Among them he recognized some: Patrice Lévêque, who looked over at his grandson with a quiet smile. Antoine Philippe Lévêque, with the face of a seriously ill man who was now free of intolerable pain. Claire Eugénie Lévêque, who had lost three sons during the breach of the Maginot Line in 1940. Geneviève Lévêque, who died at the age of seventeen of tuberculosis. Auguste Antoine Lévêque, who made his fortune importing chocolate. Patrice Olivier Lévêque, with a wig divided into three parts...
“ They will receive Communion today,” Eugène-Olivier realized. His step became more resolute.
A pile of gray rags that someone had dropped in the vestibule caught his eye. Valerie! Valerie in her rags had slid to the ground, motionless. Her light-colored curls fell on the ground. Her wounded hands—white, spread out, looked like the hands of a porcelain doll. It could not have been otherwise. She had died, together with the church!
Overcoming his fear, Eugène-Olivier bent down. Without knowing why, he moved a lock of the hair that covered her face. Although he did not touch her skin, his hand felt the warmth of her forehead. He touched her chest, which was rising, and felt her heart beating. But what was wrong with her, then?
Her breathing was even, very even. Eugène-Olivier easily lifted the sleeping child into his arms and with a sudden thought, marched briskly toward the doors, almost breaking into a run. If Father Lothaire had not chased him out, who would have saved Valerie from the fire that was only minutes away?
Jostled by his haste, Valerie opened her eyes. Her sleepy gaze briefly met his. Then the eyelids closed and the little girl sighed, finding a more comfortable position for her head on his shoulder. Never before had Eugène-Olivier seen such an ordinary, childlike gaze from Valerie. A child like any other, although very dirty, now slept in his arms.
On her hand, he found only traces of dried blood. The stigmata were gone.
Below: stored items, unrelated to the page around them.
-- ==== Sys2Proof/Syntax.lean ====
section
/-! DEFINITION. The commands: one constructor for each row of spec/opcode_table.json, with what the command carries from
outside the chip. What a command measures, receives or is told from outside is its operand; what the chip itself holds
is in the state. -/
namespace Sys2Proof
open Sys2Proof.Machine
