/-- The route table and the seen cache beside their registers and entries (R216 to R225): place of the scan and when it
last moved in ps, the last whole fleet second aged, no mismatch so far in this pass, a whole pass
without one, start of the block in ps, the bank
lengths of a REPACK in progress, the seen pairs (ORIG_SRC, ORIG_SEQ, fleet ns last seen) of each set, oldest first. -/
structure RouteSt where
  scan : Nat := 0
  scanAt : Nat := 0
  ageSec : Nat := 0
  clean : Bool := false
  passed : Bool := false
  startAt : Option Nat := none
  repack : Option (List Nat) := none
  seen : AMap (List (Nat × Nat × Nat)) := []
  deriving DecidableEq, Repr


/-- A dock's meter (R409, R410, R413): totals in mW·ns, mvar·ns and mVA·ns, outage charge in mA·ms with its value at the last
supply loss and the ms in a row above OUTAGE_MA; the open interval's sums, length in ns, peak in W, signs seen and flags;
SEQ; whether the next record carries START; GAP (0 none, 1 bounded, 2 unbounded). -/
structure DockSt where
  imp : Nat := 0
  exp : Nat := 0
  rpos : Nat := 0
  rneg : Nat := 0
  app : Nat := 0
  fimp : Nat := 0
  fexp : Nat := 0
  out : Nat := 0
  outAt : Nat := 0
  above : Nat := 0
  draw : Bool := false
  ivImp : Nat := 0
  ivExp : Nat := 0
  ivReact : Int := 0
  ivApp : Nat := 0
  ivFund : Int := 0
  ivNs : Nat := 0
  peak : Nat := 0
  pos : Bool := false
  neg : Bool := false
  ovr : Bool := false
  inval : Bool := false
  pq : Bool := false
  noFund : Bool := false
  seq : Nat := 0
  start : Bool := true
  gap : Nat := 0
  deriving DecidableEq, Repr

/-- A power-quality event in progress on a V channel (R412): kind (0 none), start, half-cycles, extreme in mV. -/
structure PqSt where
  kind : Nat := 0
  sec : Nat := 0
  ns : Nat := 0
  n : Nat := 0
  extreme : Nat := 0
  deriving DecidableEq, Repr

/-- A pulse output (R416): remainder times K in mW·ns, pulses waiting, when the last one began, whether it lasts. -/
structure PulseSt where
  remK : Nat := 0
  backlog : Nat := 0
  lastAt : Option Nat := none
  high : Bool := false
  deriving DecidableEq, Repr

/-- The sums of a channel's windows in the present second: RMS, fundamental, P, Q, S, P_f, frequency, overrange. -/
structure ChanSum where
  rms : Nat := 0
  fund : Nat := 0
  p : Int := 0
  q : Int := 0
  s : Nat := 0
  pf : Int := 0
  freq : Nat := 0
  ovr : Bool := false
  n : Nat := 0
  deriving DecidableEq, Repr

/-- A save in flash (R414): fleet second, docks, remainders, event SEQ, its CRC good. -/
structure MeterSave where
  sec : Nat
  docks : List DockSt
  rems : List Nat
  pqSeq : Nat
  ok : Bool
  deriving DecidableEq, Repr

/-- METER beside its registers and table 0 (R405 to R418): docks, sums of the second, events, pulse outputs, records waiting
for queue 26 and events waiting for the store, the next interval end and the last second formed in fleet s, saves, the
sector of the next, when it is due, whether the E0 of charging tasks is to be set, the docks enabled and
OUTAGE_MA when the supply was lost. -/
structure MeterSt where
  docks : List DockSt := List.replicate 12 {}
  sums : List ChanSum := List.replicate 15 {}
  pq : List PqSt := [{}, {}, {}]
  pqSeq : Nat := 0
  pulses : List PulseSt := [{}, {}]
  store : List (List Nat) := []
  pqWait : List (List Nat) := []
  nextIv : Nat := 0
  lastSec : Nat := 0
  saves : List (Option MeterSave) := [none, none]
  saveSlot : Nat := 0
  saveDue : Nat := 0
  e0Due : Bool := false
  outDocks : List Nat := []
  outMa : Nat := 100
  deriving DecidableEq, Repr

/-- A fuse change in progress (R438): setting, value before and after, slot, signer. -/
structure FuseJob where
  setting : Nat
  old : Nat
  value : Nat
  slot : Nat
  signer : Nat
  deriving DecidableEq, Repr

/-- KEYSTORE and FUSE beside registers and tables (R419 to R438): the words of the token under verification, since when the
token buffer is owned, when the nonce was
drawn and the masks replaced, the nonce words of the statement being signed, the fuse change in progress and those that
follow it, torn slots (setting, slot) that ROM has not yet recorded, DEBUG_POLICY in force, what ROM left for statements (ENDORSE and the five image hashes). -/
structure KeySt where
  tok : List Nat := []
  tokAt : Nat := 0
  nonceAt : Nat := 0
  remaskAt : Nat := 0
  attNonce : List Nat := []
  job : Option FuseJob := none
  jobs : List FuseJob := []
  policy : Nat := 0
  torn : List (Nat × Nat) := []
  endorse : Nat := 0
  meas : List Nat := [0, 0, 0, 0, 0]
  deriving DecidableEq, Repr

/-- Debug beside its registers (R442 to R447): when the certificate's duration ends, whether a vendor certificate opened the
session, cores halted (8 the supervisor), EXTEST in the instruction register. -/
structure DebugSt where
  endAt : Option Nat := none
  vendor : Bool := false
  halted : List Nat := []
  extest : Bool := false
  deriving DecidableEq, Repr

/-- A copy of the boot directory (R454): CRC good, DSEQ, PREF, STATE of banks A and B, TRIES. -/
structure DirCopy where
  ok : Bool := false
  dseq : Nat := 0
  pref : Nat := 0
  stA : Nat := 0
  stB : Nat := 0
  tries : Nat := 0
  deriving DecidableEq, Repr

/-- An update operation (R459): 1 VERIFY or 2 PROGRAM, the bank it writes (0 A, 1 B, 2 recovery), CANCEL seen. -/
structure UpdJob where
  op : Nat
  target : Nat
  cancel : Bool := false
  deriving DecidableEq, Repr

/-- The quad-SPI flash and BOOT beside its registers (R452 to R463): directory copies, image sets of banks A, B and recovery,
the set in staging that VERIFY accepted, the update in progress, TO_RECOVERY, types whose image was refused at this boot,
types retained in DRAM, the bank that step 7 refused, where the running
supervisor came from (0 A, 1 B, 2 recovery bank, 3 a download), whether ROM waits in recovery, whether it holds a supervisor
for the temperature, the watchdog's start, the claimed
channel with its last chunk, the next offset, when each port last changed its line rate. -/
structure BootSt where
  dirs : List DirCopy := [{ ok := true, dseq := 1, pref := 0, stA := 2 }, {}]
  banks : List (List Img) := [(List.range 5).map Img.made, [], []]
  staged : List Img := []
  verified : Bool := false
  job : Option UpdJob := none
  refused : List Nat := []
  retained : List Nat := []
  refusedBank : Option Nat := none
  src : Nat := 0
  romDone : Bool := false
  waiting : Bool := false
  relDue : Bool := false
  wdAt : Option Nat := none
  claim : Option (Nat × Nat) := none
  rcvNext : Nat := 0
  rcvHdr : List Nat := []
  linkAt : List Nat := [0, 0]
  deriving DecidableEq, Repr

end Sys2Proof.Machine
end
There were not even scabs in their place. Only some rose-colored stains remained on her white skin.
Careful not to wake her, Eugène-Olivier used his elbow and knee to open the heavy door and stepped out into the bright light of Paris: grayish blue, sunny—and echoing with gunshots.
It was a day in which, despite the blood and death, clear water murmured from the small street fountain, as always. A day in which Jeanne was somewhere nearby—alive, most certainly alive.
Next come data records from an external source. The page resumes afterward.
-- ==== Sys2Proof/Machine/RegMap.lean ====
section
/-! DEFINITION. The register map of every page, transcribed from the register tables of spec/ (chapters 01 to 24),
the header of R37 to R50 and the table window of R506 included: for each register its offset, its copies, its reset
word and its fields with their access types (R11), stated ranges and lockability (R40). Then one name for each
field (`F.<REGISTER>_<FIELD>`), each counter (`C.<BLOCK>_<NAME>`, R42) and each block-specific interrupt bit
(`I.<BLOCK>_<NAME>`, R54). -/
namespace Sys2Proof.Machine

/-- Access types of R11. -/
inductive Acc where | ro | rw | w1c | w1s | wo | rwl | roc
  deriving DecidableEq, Repr

/-- One field of a register: place, access type, stated range of a written value, lockable under LOCK. -/
structure FldDef where
  lsb : Nat
  width : Nat
  acc : Acc
  lo : Nat
  hi : Nat
  lock : Bool
  deriving DecidableEq, Repr

/-- One register, or `count` copies of one at `stride` bytes from each other, with the reset word its table gives. -/
structure RegDef where
  off : Nat
  count : Nat
  stride : Nat
  reset : Nat
  fields : List FldDef
  deriving DecidableEq, Repr

/-- A named field: block, offset of the register in the page, place of the field, distance between copies. -/
structure Fld where
  blk : Blk
  off : Nat
  lsb : Nat
  width : Nat
  step : Nat
  deriving DecidableEq, Repr

/-- A named 64-bit counter of a page (R42). -/
structure Ctr where
  blk : Blk
  off : Nat
  deriving DecidableEq, Repr

/-- A field without a stated range. -/
def fd (lsb width : Nat) (acc : Acc) (lock : Bool := false) : FldDef := ⟨lsb, width, acc, 0, 2 ^ width - 1, lock⟩
/-- A field with a stated range. -/
def fr (lsb width : Nat) (acc : Acc) (lo hi : Nat) (lock : Bool := false) : FldDef := ⟨lsb, width, acc, lo, hi, lock⟩
/-- A register with a single copy. -/
def rg (off reset : Nat) (fields : List FldDef) : RegDef := ⟨off, 1, 4, reset, fields⟩

/-- The common header of every page (R37 to R55). -/
def hdrRegs : List RegDef := [
  rg 0x000 0x0 [fd 0 5 .ro, fd 5 3 .ro, fd 8 4 .ro, fd 16 8 .ro, fd 24 8 .ro],
  rg 0x004 0x0 [fd 0 8 .ro, fd 8 1 .ro, fd 9 1 .ro, fd 10 1 .ro, fd 16 5 .ro],
  rg 0x008 0x0 [fd 0 1 .rw true, fd 1 1 .w1s, fd 2 1 .w1s],
  rg 0x00C 0x0 [fd 0 3 .ro, fd 3 1 .ro, fd 4 1 .ro, fd 8 8 .ro, fd 16 8 .ro],
  rg 0x010 0x0 [fd 0 1 .w1c, fd 1 1 .w1c, fd 2 1 .w1c, fd 3 1 .w1c, fd 8 8 .ro, fd 16 8 .ro],
  rg 0x014 0x0 [fd 0 1 .rw, fd 1 1 .rw],
  rg 0x018 0x0 [fd 0 2 .wo, fd 8 8 .wo],
  rg 0x01C 0x0 [fd 0 1 .w1c, fd 1 1 .w1c, fd 2 1 .w1c, fd 8 24 .w1c],
  rg 0x020 0x0 [fd 0 1 .rw, fd 1 1 .rw, fd 2 1 .rw, fd 8 24 .rw],
  rg 0x024 0x0 [fd 0 1 .w1s, fd 1 1 .w1s, fd 2 1 .w1s, fd 8 24 .w1s],
  rg 0x030 0x0 [fd 0 1 .w1s]]

/-- Registers of INFO from +0x300. -/
def regs_INFO : List RegDef := [
  rg 0x300 0x5121F3A [fd 0 16 .ro, fd 16 16 .ro],
  rg 0x304 0x0 [fd 0 8 .ro, fd 8 8 .ro],
  rg 0x308 0x0 [fd 0 32 .ro],
  rg 0x30C 0x0 [fd 0 32 .ro],
  rg 0x310 0x0 [fd 0 1 .ro, fd 1 1 .ro, fd 2 1 .ro],
  rg 0x380 0x0 [fd 0 16 .ro, fd 16 1 .ro, fd 17 1 .ro]]

/-- Registers of FAULT from +0x300. -/
def regs_FAULT : List RegDef := [
  rg 0x300 0x0 [fd 0 2 .ro, fd 2 2 .ro, fd 4 1 .ro, fd 5 1 .ro, fd 8 8 .ro],
  rg 0x304 0x0 [fd 0 3 .ro, fd 3 5 .ro, fd 8 4 .ro, fd 12 1 .ro, fd 13 3 .ro]]

/-- Registers of CLOCK from +0x300. -/
def regs_CLOCK : List RegDef := [
  rg 0x300 0x0 [fd 0 1 .ro, fd 1 1 .ro, fd 2 1 .ro, fd 3 1 .ro, fd 4 1 .ro, fd 8 8 .ro],
  rg 0x304 0x0 [fd 0 1 .w1s, fd 1 1 .w1c]]

/-- Registers of RESET from +0x300. -/
def regs_RESET : List RegDef := [
  rg 0x300 0x0 [fd 0 1 .rwl, fd 1 1 .rwl],
  rg 0x304 0x0 [fd 0 1 .ro, fd 1 1 .ro, fd 8 8 .ro],
  rg 0x308 0x0 [fd 0 4 .ro],
  rg 0x30C 0x0 [fd 0 1 .rwl]]

/-- Registers of FUSE from +0x300. -/
def regs_FUSE : List RegDef := [
  rg 0x300 0x0 [fr 0 4 .rwl 0 3, fd 8 8 .rwl, fd 16 1 .rwl],
  rg 0x304 0x0 [fd 0 1 .ro, fd 1 3 .ro],
  ⟨0x310, 9, 4, 0x0, [fd 0 8 .ro, fd 8 8 .ro, fd 16 8 .ro, fd 24 1 .ro]⟩]

/-- Registers of IRQ from +0x300. -/
def regs_IRQ : List RegDef := [
  ⟨0x300, 320, 4, 0x80, [fd 0 6 .rw, fd 7 1 .rw, fd 8 1 .rw]⟩,
  rg 0x800 0x0 [fd 0 32 .wo],
  ⟨0x810, 2, 4, 0x0, [fd 0 32 .ro]⟩]

/-- Registers of GNSS_RF from +0x300. -/
def regs_GNSS_RF : List RegDef := [
  rg 0x300 0x603 [fd 0 1 .rw true, fd 1 1 .rw true, fd 2 1 .rw true, fr 8 8 .rw 0 30 true],
  rg 0x304 0x3 [fd 0 2 .ro, fd 2 1 .ro, fd 3 1 .ro, fd 4 1 .ro, fd 8 8 .ro, fd 16 8 .ro]]

/-- Registers of GNSS_ACQ from +0x300. -/
def regs_GNSS_ACQ : List RegDef := [
  rg 0x300 0x1FFF [fd 0 13 .rw true],
  rg 0x304 0xA06 [fr 0 4 .rw 0 8 true, fr 8 8 .rw 0 60 true],
  rg 0x308 0x0 [fd 0 2 .ro, fd 8 8 .ro, fd 16 8 .ro]]

/-- Registers of GNSS_TRK from +0x300. -/
def regs_GNSS_TRK : List RegDef := [
  ⟨0x300, 16, 4, 0x0, [fd 0 3 .ro, fd 3 1 .ro, fd 8 5 .ro, fd 16 8 .ro, fd 24 8 .ro]⟩]

/-- Registers of GNSS_MEAS from +0x300. -/
def regs_GNSS_MEAS : List RegDef := [
  rg 0x300 0x13 [fr 0 3 .rw 0 4, fd 3 1 .rw, fd 4 1 .rw, fd 5 1 .rw, fd 6 1 .rw],
  rg 0x304 0x0 [fd 0 32 .ro],
  rg 0x308 0x0 [fd 0 2 .rwl, fd 2 1 .w1s, fd 3 1 .ro, fd 4 3 .ro],
  rg 0x310 0x0 [fd 0 32 .rwl],
  rg 0x314 0x0 [fd 0 32 .rwl],
  rg 0x318 0x0 [fd 0 32 .rwl],
  rg 0x31C 0x0 [fd 0 32 .rwl],
  rg 0x320 0x0 [fd 0 32 .rwl],
  rg 0x324 0x0 [fd 0 32 .rwl],
  rg 0x328 0x0 [fd 0 32 .rwl],
  rg 0x32C 0x0 [fd 0 32 .rwl],
  rg 0x330 0x0 [fd 0 32 .rwl],
  rg 0x340 0x708 [fr 0 32 .rw 60 86400],
  rg 0x344 0x15180 [fr 0 32 .rw 60 604800],
  rg 0x348 0x1F4 [fr 0 32 .rw 10 10000],
  rg 0x34C 0x0 [fd 0 32 .ro],
  rg 0x350 0xFFFFFFFF [fd 0 32 .ro],
  rg 0x360 0x6461 [fd 0 1 .rw true, fr 4 4 .rw 4 15 true, fr 8 10 .rw 20 400 true],
  rg 0x364 0x0 [fd 0 1 .ro, fd 1 1 .w1c, fd 2 1 .ro, fd 3 1 .ro, fd 8 8 .ro, fd 16 8 .ro]]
The timers rhythmically counted down the time remaining for the church.
The young priest continued his prayer. For the first time in her life, the old woman prayed on her knees. They both asked themselves whether they were afraid that, in the next few minutes, their souls, wrenched from their corporal frames in inconceivable, but short-lived suffering, would rise above, through the gigantic cyclone of stone and flame.